Но спуститься скоро не удалось. В этих краях грозы собираются совершенно неожиданно, и раньше чем через четверть часа нам пришлось выбирать одно из двух: или искать убежища, или промокнуть до костей. Мы решились на первое и выбрали дерево, которое при обыкновенных обстоятельствах было бы вполне надежным убежищем. Но гроза в Шварцвальде — не совсем обыкновенное обстоятельство. Сначала мы утешали друг друга тем, что скоро нам нечего будет бояться промокнуть еще больше…

— При подобных условиях, — сказал Гаррис, — я был бы почти рад, если бы здесь оказался ресторан.

— Через пять минут я иду вниз, — объявил Джордж, — так как, промокнув, считаю излишним еще и голодать в придачу.

— Эти пустынные горные местности, — заметил я, — более привлекательны в хорошую погоду; а во время дождя, в особенности когда человек достиг того возраста, в котором…

В эту секунду нас окликнули. В пятидесяти шагах вдруг появился откуда-то толстый господин под огромным зонтиком; он вопросительно смотрел на нас.

— Вы не войдете внутрь?

— Внутрь чего? — переспросил я, думая, что это один из тех идиотов, которые стараются острить, когда нет ничего смешного.

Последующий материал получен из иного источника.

-- ==== Sys2Proof/Machine/AlufRows.lean ====
section
/-! DEFINITION. The meanings of the rows of ALUF (R142 to R156): `Clock()` on the word (R301, R340), with
the ALU function of the row in its place and the other fields as the word holds them. -/

namespace Sys2Proof.Machine

/-- `ALUF` = 0, `BUS` (R142). -/
def execAlufBus (o : AlufOps) (s : State) : Result :=
  clockWith { Stages.of (o.word .bus) with alu := aluBus } (o.word .bus) s

/-- `ALUF` = 1, `T` (R143). -/
def execAlufT (o : AlufOps) (s : State) : Result :=
  clockWith { Stages.of (o.word .t) with alu := aluT } (o.word .t) s

/-- `ALUF` = 2, `BUS OR T` (R144). -/
def execAlufBusOrT (o : AlufOps) (s : State) : Result :=
  clockWith { Stages.of (o.word .busOrT) with alu := aluBusOrT } (o.word .busOrT) s

/-- `ALUF` = 3, `BUS AND T` (R145). -/
def execAlufBusAndT (o : AlufOps) (s : State) : Result :=
  clockWith { Stages.of (o.word .busAndT) with alu := aluBusAndT } (o.word .busAndT) s

/-- `ALUF` = 4, `BUS XOR T` (R146). -/
def execAlufBusXorT (o : AlufOps) (s : State) : Result :=
  clockWith { Stages.of (o.word .busXorT) with alu := aluBusXorT } (o.word .busXorT) s

/-- `ALUF` = 5, `BUS+1` (R147). -/
def execAlufBusPlus1 (o : AlufOps) (s : State) : Result :=
  clockWith { Stages.of (o.word .busPlus1) with alu := aluBusPlus1 } (o.word .busPlus1) s

/-- `ALUF` = 6, `BUS-1` (R148). -/
def execAlufBusMinus1 (o : AlufOps) (s : State) : Result :=
  clockWith { Stages.of (o.word .busMinus1) with alu := aluBusMinus1 } (o.word .busMinus1) s

/-- `ALUF` = 7, `BUS+T` (R149). -/
def execAlufBusPlusT (o : AlufOps) (s : State) : Result :=
  clockWith { Stages.of (o.word .busPlusT) with alu := aluBusPlusT } (o.word .busPlusT) s

/-- `ALUF` = 8, `BUS-T` (R150). -/
def execAlufBusMinusT (o : AlufOps) (s : State) : Result :=
  clockWith { Stages.of (o.word .busMinusT) with alu := aluBusMinusT } (o.word .busMinusT) s

/-- `ALUF` = 9, `BUS-T-1` (R151). -/
def execAlufBusMinusTMinus1 (o : AlufOps) (s : State) : Result :=
  clockWith { Stages.of (o.word .busMinusTMinus1) with alu := aluBusMinusTMinus1 } (o.word .busMinusTMinus1) s

/-- `ALUF` = 10, `BUS+T+1` (R152). -/
def execAlufBusPlusTPlus1 (o : AlufOps) (s : State) : Result :=
  clockWith { Stages.of (o.word .busPlusTPlus1) with alu := aluBusPlusTPlus1 } (o.word .busPlusTPlus1) s

/-- `ALUF` = 11, `BUS+SKIP` (R153). -/
def execAlufBusPlusSkip (o : AlufOps) (s : State) : Result :=
  clockWith { Stages.of (o.word .busPlusSkip) with alu := aluBusPlusSkip } (o.word .busPlusSkip) s

/-- `ALUF` = 12, `BUS.T` (R154). -/
def execAlufBusDotT (o : AlufOps) (s : State) : Result :=
  clockWith { Stages.of (o.word .busDotT) with alu := aluBusDotT } (o.word .busDotT) s

/-- `ALUF` = 13, `BUS AND NOT T` (R155). -/
def execAlufBusAndNotT (o : AlufOps) (s : State) : Result :=
  clockWith { Stages.of (o.word .busAndNotT) with alu := aluBusAndNotT } (o.word .busAndNotT) s

/-- `ALUF` = 14, `undefined code 14` (R156): FD1, which stops the machine when sub-step f runs. -/
def execAlufUndef14 (o : AlufOps) (s : State) : Result :=
  clockWith { Stages.of (o.word .undef14) with alu := aluUndef14 } (o.word .undef14) s

/-- `ALUF` = 15, `undefined code 15` (R156): FD1, which stops the machine when sub-step f runs. -/
def execAlufUndef15 (o : AlufOps) (s : State) : Result :=
  clockWith { Stages.of (o.word .undef15) with alu := aluUndef15 } (o.word .undef15) s

end Sys2Proof.Machine
end

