/-- The three acts that touch S are not permitted to a task that is not RAM-resident; no other act touches it. -/
theorem Ctx.basicAct_keepsS {site : HookSite} {a : HookAct} (hp : a.permitted site false = true) (c : Ctx)
    (hr : c.s.status = .running) : c.KeepsS (c.basicAct a) := by
  cases a with
  | setS | setRb | raiseLoadS => simp [HookAct.permitted] at hp
  | loadMAR v xm => exact (c.s.busLoadMAR_bus _ _ _ hr).keepsS rfl
  | readMD => exact (c.s.busReadMD_bus hr).keepsS rfl
  | loadMD v => exact (c.s.busLoadMD_bus _).keepsS rfl
  | wakeupTask t => exact (c.s.wakeupTask_contract t).bus.keepsS rfl
  | blockTask t => exact (c.s.blockTask_contract t).bus.keepsS rfl
  | _ => exact ⟨rfl, rfl, rfl⟩

theorem Ctx.act_eq_basicAct {a : HookAct} (h : ∀ n, a ≠ .softReset n) (c : Ctx) : c.act a = c.basicAct a := by
  cases a with
  | softReset n => exact absurd rfl (h n)
  | _ => rfl

/-- Acts one after the other, each permitted and none a soft reset. -/
theorem Ctx.acts_keepsS {site : HookSite} (as : List HookAct)
    (h : ∀ a ∈ as, a.permitted site false = true ∧ ∀ n, a ≠ .softReset n) (c : Ctx) :
    c.KeepsS (as.foldl (fun (c : Ctx) a => c.andThen fun c => c.act a) c) := by
  have fold := Ctx.foldl_rel (R := Ctx.KeepsS) .refl .trans (as.map fun a c => c.act a) ?_ c
  · rwa [List.foldl_map] at fold
  · intro f hf c hr
    obtain ⟨a, ha, rfl⟩ := List.mem_map.1 hf
    obtain ⟨hp, hn⟩ := h a ha
    dsimp only
    rw [Ctx.act_eq_basicAct hn]
    exact Ctx.basicAct_keepsS hp c hr

/-- Settles O57: of the acts a hook asks for, the site's permissions leave none that touches S. -/
theorem hooksKeepS : Obligations.HooksKeepS := by
  intro c site d hram hsoft
  have count : c.KeepsS { s := c.s.countHook d, w := { c.w with md := 0 } } :=
    (c.s.countHook_contract d).bus.keepsS rfl
  have acts := Ctx.acts_keepsS (site := site) ((c.hookActs site d).filter (HookAct.permitted site false))
    (fun a ha => ⟨(List.mem_filter.1 ha).2, hsoft a (List.mem_filter.1 ha).1⟩)
    { s := c.s.countHook d, w := { c.w with md := 0 } }
  have hook : c.KeepsS (c.runActs site d) := by
    unfold Ctx.runActs Ctx.runActsWith
    rw [hram]
    exact count.trans acts
  exact ⟨hook.sRegs, hook.rb, hook.loadS⟩

end Sys2Proof.Machine
end

section
/-! O37: what a word without LT or LL, and a hook, leave alone (R46, R314, R315). -/

namespace Sys2Proof.Machine

/-- What the word `w`, run by slot `u`, leaves alone whatever its hooks do. -/
structure State.LoadFrame (w : MicroInstr) (u : Slot) (a b : State) : Prop where
  lt : w.lt = false → b.t = a.t ∧ b.crar = a.crar
  ll : w.ll = false → b.l = a.l ∧ b.m = a.m ∧ b.aluC0 = a.aluC0
  notRam : a.cfg.isRamTask u = false → b.m = a.m
  cfg : b.cfg = a.cfg
  agenda : b.agenda = a.agenda

namespace State.LoadFrame

theorem of_fields {w : MicroInstr} {u : Slot} {a b : State} (ht : b.t = a.t) (hcr : b.crar = a.crar) (hl : b.l = a.l)
    (hm : b.m = a.m) (hc : b.aluC0 = a.aluC0) (hcfg : b.cfg = a.cfg) (hag : b.agenda = a.agenda) : LoadFrame w u a b :=
  ⟨fun _ => ⟨ht, hcr⟩, fun _ => ⟨hl, hm, hc⟩, fun _ => hm, hcfg, hag⟩

theorem refl {w : MicroInstr} {u : Slot} (s : State) : LoadFrame w u s s :=
  of_fields rfl rfl rfl rfl rfl rfl rfl

theorem trans {w : MicroInstr} {u : Slot} {a b c : State} (h : LoadFrame w u a b) (k : LoadFrame w u b c) :
    LoadFrame w u a c where
  lt e := ⟨(k.lt e).1.trans (h.lt e).1, (k.lt e).2.trans (h.lt e).2⟩
  ll e := by
    obtain ⟨hl, hm, hc⟩ := h.ll e
    obtain ⟨kl, km, kc⟩ := k.ll e
    exact ⟨kl.trans hl, km.trans hm, kc.trans hc⟩
  notRam e := (k.notRam (h.cfg ▸ e)).trans (h.notRam e)
  cfg := k.cfg.trans h.cfg
  agenda := k.agenda.trans h.agenda

theorem of_hook {w : MicroInstr} {u : Slot} {a b : State} (h : a.HookFrame b) : LoadFrame w u a b :=
  of_fields h.t h.crar h.l h.m h.aluC0 h.cfg h.agenda

/-- The sub-steps other than the two loads write nothing of it. -/
theorem subStep_rel (w : MicroInstr) (u : Slot) : SubStep.Rel (LoadFrame w u) where
  refl := refl
  hook := of_hook
  update _ _ _ _ _ _ _ _ _ _ _ _ _ := of_fields rfl rfl rfl rfl rfl rfl rfl

end State.LoadFrame

theorem SubStep.run_loadFrame (w : MicroInstr) (g : SubStep) (c : Ctx) (hr : c.s.status = .running) :
    State.LoadFrame w c.w.slot c.s (g.run (Stages.of w) c).s := by
  refine SubStep.run_rel (State.LoadFrame.subStep_rel w c.w.slot) w ?loadT g c ?loadL hr
  case loadT =>
    intro h s t cr
    exact ⟨fun e => by simp [h] at e, fun _ => ⟨rfl, rfl, rfl⟩, fun _ => rfl, rfl, rfl⟩
  case loadL =>
    intro h s l m ac hm
    exact ⟨fun _ => ⟨rfl, rfl⟩, fun e => by simp [h] at e, hm, rfl, rfl⟩

theorem executeNext_loadFrame (w : MicroInstr) (s : State) :
    State.LoadFrame w s.cur s (executeNext (Stages.of w) (Ctx.begin w s)).s := by
  refine (executeNext_inv (P := fun c => c.w.slot = s.cur ∧ State.LoadFrame w s.cur s c.s) w ?_ _ ⟨rfl, .refl s⟩).2
  rintro g c ⟨hslot, hframe⟩ hr
  have run := g.run_loadFrame w c hr
  rw [hslot] at run
  exact ⟨(g.run_fixed w c).slot.trans hslot, hframe.trans run⟩

theorem Ctx.complete_loadFrame (w : MicroInstr) (u : Slot) (c : Ctx) : State.LoadFrame w u c.s c.complete := by
  rcases c.complete_cases with e | e | e <;> rw [e]
  · exact .refl _
  · exact .of_fields rfl rfl rfl rfl rfl rfl rfl
  · obtain ⟨cur, nt, fi, h⟩ := c.s.commitSwitch_hook
    exact .of_fields h.t h.crar h.l h.m h.aluC0 h.cfg h.agenda

/-- An instruction keeps what no load of it writes (R46). -/
theorem exec_loadFrame {i : Instr} {s t : State} (h : exec i s = .next t) : State.LoadFrame i.word s.cur s t := by
  rcases exec_cases h with rfl | ⟨_, _, rfl⟩
  · exact .refl _
  · exact (executeNext_loadFrame i.word s).trans (Ctx.complete_loadFrame i.word s.cur _)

— Внутрь ресторана, — отвечал толстый господин. Мы оставили наше убежище и подошли.

— Я звал вас из окна, — продолжал он, — но вы, вероятно, не слыхали. Гроза, может быть, не кончится раньше чем через час. Вы бы ужасно промокли! — Почтенный и любезный толстяк волновался за нас.

— С вашей стороны было очень любезно выйти, — отвечал я. — Мы не сумасшедшие и не стояли бы здесь целых полчаса, если бы знали, что в нескольких шагах есть ресторан. Мы не подозревали о его существовании.

— Я так и думал, — заметил почтенный господин, — потому и пошел за вами.

Оказалось, что все сидевшие в ресторане смотрели на нас из окон и удивлялись, зачем мы там стоим с самым несчастным видом. Они бы, пожалуй, любовались нами до вечера, если бы не любезность толстого господина.

Хозяин ресторана оправдывался тем, что принял нас за англичан: на континенте все искренно убеждены, что каждый англичанин — помешанный; это мнение так же укоренилось, как мнение наших крестьян о французах — они думают, что каждый француз питается лягушками. И такое убеждение поколебать очень трудно.

Ресторанчик был отличный, с хорошей едой и очень порядочным столовым вином. Мы просидели в нем часа два, высыхая, угощаясь и беседуя о красоте природы; и как раз перед тем, как собрались уходить, произошел маленький случай, доказавший, что зло производит в этом мире гораздо больше последствий, чем добро.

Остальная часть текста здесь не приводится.